Source records
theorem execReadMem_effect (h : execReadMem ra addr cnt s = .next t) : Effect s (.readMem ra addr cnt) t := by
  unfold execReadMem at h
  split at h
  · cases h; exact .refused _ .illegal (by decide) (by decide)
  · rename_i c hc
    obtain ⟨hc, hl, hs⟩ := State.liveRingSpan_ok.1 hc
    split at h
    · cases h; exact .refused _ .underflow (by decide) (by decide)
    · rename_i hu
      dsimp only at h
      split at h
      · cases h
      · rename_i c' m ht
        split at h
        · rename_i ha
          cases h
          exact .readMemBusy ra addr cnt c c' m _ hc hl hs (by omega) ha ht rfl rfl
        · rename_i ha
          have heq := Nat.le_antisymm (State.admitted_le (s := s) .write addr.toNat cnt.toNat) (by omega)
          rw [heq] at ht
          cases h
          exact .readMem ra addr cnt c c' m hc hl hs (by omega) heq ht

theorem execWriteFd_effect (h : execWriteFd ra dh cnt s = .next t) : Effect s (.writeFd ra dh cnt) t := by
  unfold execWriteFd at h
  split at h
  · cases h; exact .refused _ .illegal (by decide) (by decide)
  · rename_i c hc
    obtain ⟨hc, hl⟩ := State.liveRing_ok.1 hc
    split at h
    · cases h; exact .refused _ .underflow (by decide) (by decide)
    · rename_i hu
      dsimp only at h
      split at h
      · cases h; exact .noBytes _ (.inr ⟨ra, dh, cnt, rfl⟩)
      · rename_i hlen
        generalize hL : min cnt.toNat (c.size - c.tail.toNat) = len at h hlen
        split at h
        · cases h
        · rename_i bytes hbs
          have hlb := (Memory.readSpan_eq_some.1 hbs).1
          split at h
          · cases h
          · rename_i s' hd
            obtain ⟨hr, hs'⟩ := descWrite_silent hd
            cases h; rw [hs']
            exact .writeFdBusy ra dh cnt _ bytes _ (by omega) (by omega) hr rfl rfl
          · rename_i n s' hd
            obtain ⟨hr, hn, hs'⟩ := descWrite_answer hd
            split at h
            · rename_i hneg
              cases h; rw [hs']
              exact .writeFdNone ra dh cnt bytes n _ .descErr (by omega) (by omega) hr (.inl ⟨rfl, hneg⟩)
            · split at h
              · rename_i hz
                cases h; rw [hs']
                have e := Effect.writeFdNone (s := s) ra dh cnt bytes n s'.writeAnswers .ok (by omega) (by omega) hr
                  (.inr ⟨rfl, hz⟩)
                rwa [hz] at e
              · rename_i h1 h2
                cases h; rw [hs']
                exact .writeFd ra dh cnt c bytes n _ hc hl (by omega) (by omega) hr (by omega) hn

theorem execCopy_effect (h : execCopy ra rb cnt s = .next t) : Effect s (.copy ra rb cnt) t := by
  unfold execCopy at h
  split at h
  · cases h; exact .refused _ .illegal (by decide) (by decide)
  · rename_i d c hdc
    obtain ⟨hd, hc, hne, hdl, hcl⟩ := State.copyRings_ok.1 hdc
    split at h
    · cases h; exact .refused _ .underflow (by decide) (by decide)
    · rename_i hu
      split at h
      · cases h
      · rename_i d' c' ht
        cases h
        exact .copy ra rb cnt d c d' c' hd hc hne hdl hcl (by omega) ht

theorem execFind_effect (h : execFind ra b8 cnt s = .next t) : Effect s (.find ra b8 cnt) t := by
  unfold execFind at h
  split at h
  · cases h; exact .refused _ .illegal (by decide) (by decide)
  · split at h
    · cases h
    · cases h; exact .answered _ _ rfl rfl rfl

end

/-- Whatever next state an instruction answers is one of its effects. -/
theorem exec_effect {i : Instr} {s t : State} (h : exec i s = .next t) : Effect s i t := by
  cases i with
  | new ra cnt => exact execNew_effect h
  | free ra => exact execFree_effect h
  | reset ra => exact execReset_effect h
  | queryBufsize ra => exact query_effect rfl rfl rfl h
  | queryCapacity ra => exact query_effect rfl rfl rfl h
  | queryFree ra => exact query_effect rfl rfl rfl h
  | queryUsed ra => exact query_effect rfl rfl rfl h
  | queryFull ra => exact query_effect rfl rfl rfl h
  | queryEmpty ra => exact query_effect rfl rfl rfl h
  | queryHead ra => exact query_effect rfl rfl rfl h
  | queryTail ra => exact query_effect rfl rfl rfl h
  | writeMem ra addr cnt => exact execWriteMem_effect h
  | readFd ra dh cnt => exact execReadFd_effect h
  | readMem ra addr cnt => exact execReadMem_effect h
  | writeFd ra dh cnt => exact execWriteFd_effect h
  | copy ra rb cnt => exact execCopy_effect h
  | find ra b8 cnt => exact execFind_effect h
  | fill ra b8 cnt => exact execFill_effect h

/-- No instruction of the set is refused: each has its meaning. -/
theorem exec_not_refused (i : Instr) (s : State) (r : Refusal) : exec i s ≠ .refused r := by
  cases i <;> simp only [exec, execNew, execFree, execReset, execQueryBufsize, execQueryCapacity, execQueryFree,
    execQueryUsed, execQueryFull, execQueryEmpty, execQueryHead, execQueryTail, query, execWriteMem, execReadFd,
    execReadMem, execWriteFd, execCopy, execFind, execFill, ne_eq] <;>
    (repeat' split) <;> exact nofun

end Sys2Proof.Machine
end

---

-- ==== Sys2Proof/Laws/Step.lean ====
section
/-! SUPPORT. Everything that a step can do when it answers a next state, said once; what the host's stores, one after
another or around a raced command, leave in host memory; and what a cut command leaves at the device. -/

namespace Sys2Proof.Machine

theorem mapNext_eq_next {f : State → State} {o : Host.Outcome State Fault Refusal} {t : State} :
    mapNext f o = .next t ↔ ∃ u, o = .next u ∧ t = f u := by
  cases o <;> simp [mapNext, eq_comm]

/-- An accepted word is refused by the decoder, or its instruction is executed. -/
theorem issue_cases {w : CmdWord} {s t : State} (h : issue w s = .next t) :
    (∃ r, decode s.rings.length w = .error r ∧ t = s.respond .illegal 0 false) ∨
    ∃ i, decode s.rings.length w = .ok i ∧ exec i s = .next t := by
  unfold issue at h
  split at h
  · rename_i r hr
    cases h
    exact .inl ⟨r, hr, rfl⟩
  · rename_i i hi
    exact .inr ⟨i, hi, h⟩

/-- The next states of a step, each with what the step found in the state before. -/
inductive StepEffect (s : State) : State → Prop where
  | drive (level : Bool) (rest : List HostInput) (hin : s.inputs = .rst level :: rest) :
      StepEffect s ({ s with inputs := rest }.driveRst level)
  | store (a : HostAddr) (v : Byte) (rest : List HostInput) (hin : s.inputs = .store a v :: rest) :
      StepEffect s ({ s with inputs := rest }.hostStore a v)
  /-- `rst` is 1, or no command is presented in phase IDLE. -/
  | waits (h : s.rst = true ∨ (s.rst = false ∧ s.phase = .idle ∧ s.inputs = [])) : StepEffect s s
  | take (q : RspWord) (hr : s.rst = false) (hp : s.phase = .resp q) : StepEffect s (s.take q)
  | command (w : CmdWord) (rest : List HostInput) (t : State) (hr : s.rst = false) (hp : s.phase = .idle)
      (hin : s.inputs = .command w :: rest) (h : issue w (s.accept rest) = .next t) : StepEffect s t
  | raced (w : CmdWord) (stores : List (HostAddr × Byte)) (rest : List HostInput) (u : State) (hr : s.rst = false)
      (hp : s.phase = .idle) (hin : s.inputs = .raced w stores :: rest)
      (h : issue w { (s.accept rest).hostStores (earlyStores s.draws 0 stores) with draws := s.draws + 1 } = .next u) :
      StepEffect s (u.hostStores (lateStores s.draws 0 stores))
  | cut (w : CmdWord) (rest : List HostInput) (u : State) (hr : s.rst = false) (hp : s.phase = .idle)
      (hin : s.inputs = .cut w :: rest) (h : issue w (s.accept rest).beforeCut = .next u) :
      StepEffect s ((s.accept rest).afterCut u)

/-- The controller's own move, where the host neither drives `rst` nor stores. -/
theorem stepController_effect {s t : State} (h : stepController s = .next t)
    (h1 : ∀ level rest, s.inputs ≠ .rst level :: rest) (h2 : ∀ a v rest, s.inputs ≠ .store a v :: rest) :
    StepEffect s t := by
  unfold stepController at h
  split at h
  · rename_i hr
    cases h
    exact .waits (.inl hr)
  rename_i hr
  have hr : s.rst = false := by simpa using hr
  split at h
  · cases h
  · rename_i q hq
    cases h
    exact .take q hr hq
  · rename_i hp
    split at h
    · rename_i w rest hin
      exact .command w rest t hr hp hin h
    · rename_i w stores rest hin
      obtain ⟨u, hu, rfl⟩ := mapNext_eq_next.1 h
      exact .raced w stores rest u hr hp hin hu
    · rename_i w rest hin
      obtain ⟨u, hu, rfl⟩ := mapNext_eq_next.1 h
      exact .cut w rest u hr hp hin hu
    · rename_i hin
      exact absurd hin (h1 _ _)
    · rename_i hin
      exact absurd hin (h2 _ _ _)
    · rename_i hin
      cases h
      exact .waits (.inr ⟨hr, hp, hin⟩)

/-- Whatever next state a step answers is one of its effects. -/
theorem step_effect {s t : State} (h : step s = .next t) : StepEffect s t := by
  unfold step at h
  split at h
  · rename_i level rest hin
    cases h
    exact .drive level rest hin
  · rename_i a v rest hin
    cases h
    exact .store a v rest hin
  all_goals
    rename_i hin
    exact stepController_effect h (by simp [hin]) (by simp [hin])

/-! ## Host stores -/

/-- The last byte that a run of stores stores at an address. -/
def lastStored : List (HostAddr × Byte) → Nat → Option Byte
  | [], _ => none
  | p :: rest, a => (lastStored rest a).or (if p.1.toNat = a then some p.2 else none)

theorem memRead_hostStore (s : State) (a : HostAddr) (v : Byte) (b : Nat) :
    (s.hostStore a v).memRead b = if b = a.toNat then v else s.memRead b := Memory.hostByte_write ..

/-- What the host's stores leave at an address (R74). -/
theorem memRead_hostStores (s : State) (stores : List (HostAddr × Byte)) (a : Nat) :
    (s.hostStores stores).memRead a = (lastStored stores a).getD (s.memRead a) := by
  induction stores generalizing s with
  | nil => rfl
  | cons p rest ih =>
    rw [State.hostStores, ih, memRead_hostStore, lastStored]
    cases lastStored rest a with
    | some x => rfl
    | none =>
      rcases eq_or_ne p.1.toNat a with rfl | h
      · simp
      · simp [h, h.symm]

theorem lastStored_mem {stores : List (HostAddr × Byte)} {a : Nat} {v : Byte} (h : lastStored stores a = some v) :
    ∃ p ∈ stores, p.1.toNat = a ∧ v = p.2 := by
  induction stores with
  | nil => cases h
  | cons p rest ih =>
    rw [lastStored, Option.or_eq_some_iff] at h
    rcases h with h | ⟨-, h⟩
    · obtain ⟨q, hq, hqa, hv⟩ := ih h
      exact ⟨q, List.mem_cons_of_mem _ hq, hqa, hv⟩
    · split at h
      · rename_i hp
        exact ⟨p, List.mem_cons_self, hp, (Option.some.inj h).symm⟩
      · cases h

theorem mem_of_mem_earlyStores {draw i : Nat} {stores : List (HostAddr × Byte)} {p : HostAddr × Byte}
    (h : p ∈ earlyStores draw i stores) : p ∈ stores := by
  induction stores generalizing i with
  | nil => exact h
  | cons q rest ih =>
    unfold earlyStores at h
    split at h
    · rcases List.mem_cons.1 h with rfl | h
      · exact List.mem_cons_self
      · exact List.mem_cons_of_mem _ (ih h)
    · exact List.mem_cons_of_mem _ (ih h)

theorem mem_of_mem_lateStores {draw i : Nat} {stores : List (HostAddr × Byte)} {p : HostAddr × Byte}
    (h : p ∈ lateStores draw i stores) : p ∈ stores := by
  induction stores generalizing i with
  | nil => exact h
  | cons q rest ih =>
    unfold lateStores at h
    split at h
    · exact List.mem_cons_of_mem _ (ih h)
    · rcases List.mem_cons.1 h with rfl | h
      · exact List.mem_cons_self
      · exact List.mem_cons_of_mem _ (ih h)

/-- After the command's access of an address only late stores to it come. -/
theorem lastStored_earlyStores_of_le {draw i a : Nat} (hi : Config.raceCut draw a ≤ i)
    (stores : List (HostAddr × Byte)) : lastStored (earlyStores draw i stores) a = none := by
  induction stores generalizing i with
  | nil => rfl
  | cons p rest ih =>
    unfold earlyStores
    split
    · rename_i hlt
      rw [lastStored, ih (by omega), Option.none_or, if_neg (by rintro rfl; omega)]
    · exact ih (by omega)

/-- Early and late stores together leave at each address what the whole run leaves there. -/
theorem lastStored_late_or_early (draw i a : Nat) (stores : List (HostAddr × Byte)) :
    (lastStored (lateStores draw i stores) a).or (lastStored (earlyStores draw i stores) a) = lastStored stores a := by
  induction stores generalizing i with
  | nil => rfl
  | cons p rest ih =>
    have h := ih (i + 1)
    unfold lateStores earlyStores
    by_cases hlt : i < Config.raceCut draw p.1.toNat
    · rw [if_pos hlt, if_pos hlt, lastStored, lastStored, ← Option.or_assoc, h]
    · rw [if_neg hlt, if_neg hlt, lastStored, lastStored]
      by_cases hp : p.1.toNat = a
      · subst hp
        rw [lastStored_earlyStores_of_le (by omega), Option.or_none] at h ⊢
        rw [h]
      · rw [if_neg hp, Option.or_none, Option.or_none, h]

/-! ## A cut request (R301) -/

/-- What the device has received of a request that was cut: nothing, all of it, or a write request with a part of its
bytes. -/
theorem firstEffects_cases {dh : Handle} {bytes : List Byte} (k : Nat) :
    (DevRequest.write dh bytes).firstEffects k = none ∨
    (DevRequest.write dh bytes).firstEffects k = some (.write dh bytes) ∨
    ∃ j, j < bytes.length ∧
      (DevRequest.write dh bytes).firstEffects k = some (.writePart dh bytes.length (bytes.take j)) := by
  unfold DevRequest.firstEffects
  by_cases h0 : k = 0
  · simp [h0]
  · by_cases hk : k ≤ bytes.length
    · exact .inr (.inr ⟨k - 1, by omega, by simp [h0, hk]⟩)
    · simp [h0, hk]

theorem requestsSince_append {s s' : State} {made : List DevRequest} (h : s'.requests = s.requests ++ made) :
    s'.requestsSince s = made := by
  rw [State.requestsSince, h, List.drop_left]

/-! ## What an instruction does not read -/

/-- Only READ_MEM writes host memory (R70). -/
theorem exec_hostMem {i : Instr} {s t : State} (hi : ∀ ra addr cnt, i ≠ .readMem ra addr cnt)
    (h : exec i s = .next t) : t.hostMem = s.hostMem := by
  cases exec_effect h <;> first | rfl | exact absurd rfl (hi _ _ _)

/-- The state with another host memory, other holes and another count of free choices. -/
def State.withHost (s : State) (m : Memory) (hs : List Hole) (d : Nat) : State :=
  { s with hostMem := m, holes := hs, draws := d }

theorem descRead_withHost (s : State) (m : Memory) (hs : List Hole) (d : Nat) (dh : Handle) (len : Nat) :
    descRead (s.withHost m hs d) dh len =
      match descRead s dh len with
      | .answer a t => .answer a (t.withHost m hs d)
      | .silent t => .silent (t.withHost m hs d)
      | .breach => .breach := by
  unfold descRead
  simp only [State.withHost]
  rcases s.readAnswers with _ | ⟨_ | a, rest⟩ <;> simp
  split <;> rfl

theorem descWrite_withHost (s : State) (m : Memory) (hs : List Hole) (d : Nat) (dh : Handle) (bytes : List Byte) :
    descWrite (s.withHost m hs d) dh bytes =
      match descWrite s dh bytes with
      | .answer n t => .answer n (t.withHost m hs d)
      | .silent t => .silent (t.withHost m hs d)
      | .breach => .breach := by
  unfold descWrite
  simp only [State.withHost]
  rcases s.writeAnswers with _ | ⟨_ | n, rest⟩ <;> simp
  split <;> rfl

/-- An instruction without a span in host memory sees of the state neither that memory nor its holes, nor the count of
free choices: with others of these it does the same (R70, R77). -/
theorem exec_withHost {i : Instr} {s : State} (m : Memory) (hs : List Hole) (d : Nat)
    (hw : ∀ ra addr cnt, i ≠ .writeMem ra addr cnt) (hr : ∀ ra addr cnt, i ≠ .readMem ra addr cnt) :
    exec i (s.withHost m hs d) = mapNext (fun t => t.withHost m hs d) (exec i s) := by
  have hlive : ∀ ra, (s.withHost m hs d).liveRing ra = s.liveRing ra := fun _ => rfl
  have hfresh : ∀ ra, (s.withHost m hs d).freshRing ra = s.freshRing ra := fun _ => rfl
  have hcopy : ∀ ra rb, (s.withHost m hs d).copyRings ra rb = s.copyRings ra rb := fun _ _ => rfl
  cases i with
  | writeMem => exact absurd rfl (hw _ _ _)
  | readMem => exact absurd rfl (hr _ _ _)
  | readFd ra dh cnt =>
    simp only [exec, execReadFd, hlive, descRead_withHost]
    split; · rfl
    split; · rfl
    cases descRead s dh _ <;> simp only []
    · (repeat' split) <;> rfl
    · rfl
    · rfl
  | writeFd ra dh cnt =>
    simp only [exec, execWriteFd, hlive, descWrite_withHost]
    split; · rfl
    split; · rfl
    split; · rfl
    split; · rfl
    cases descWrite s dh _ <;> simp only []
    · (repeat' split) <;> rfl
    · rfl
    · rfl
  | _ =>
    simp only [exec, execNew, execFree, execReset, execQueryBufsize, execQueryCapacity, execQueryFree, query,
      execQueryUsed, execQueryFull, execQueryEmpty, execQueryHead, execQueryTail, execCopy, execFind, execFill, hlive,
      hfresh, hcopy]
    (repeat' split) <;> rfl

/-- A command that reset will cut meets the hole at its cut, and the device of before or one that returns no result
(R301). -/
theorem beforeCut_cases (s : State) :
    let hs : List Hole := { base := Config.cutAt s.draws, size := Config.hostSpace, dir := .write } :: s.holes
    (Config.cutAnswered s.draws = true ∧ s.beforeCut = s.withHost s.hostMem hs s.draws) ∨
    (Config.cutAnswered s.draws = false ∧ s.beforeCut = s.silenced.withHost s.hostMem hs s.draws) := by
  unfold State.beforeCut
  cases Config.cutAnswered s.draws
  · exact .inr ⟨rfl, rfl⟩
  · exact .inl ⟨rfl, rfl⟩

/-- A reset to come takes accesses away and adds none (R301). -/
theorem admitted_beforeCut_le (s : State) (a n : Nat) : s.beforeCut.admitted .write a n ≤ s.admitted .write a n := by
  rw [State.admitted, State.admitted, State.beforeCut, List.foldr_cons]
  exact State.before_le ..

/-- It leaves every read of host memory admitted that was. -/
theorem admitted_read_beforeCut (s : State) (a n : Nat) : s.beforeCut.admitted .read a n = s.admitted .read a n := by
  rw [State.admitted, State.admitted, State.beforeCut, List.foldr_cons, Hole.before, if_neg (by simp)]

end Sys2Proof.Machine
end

(TASK PROMPT) Copy the lines above exactly, beginning at the line that has "theorem descWrite_withHost (s" and stopping after the line that has "(hw : ∀ ra addr", and omit the rest.

(RESULT OF THIS EXERCISE)
theorem descWrite_withHost (s : State) (m : Memory) (hs : List Hole) (d : Nat) (dh : Handle) (bytes : List Byte) :
    descWrite (s.withHost m hs d) dh bytes =
      match descWrite s dh bytes with
      | .answer n t => .answer n (t.withHost m hs d)
      | .silent t => .silent (t.withHost m hs d)
      | .breach => .breach := by
  unfold descWrite
  simp only [State.withHost]
  rcases s.writeAnswers with _ | ⟨_ | n, rest⟩ <;> simp
  split <;> rfl

/-- An instruction without a span in host memory sees of the state neither that memory nor its holes, nor the count of
free choices: with others of these it does the same (R70, R77). -/
theorem exec_withHost {i : Instr} {s : State} (m : Memory) (hs : List Hole) (d : Nat)
    (hw : ∀ ra addr cnt, i ≠ .writeMem ra addr cnt) (hr : ∀ ra addr cnt, i ≠ .readMem ra addr cnt) :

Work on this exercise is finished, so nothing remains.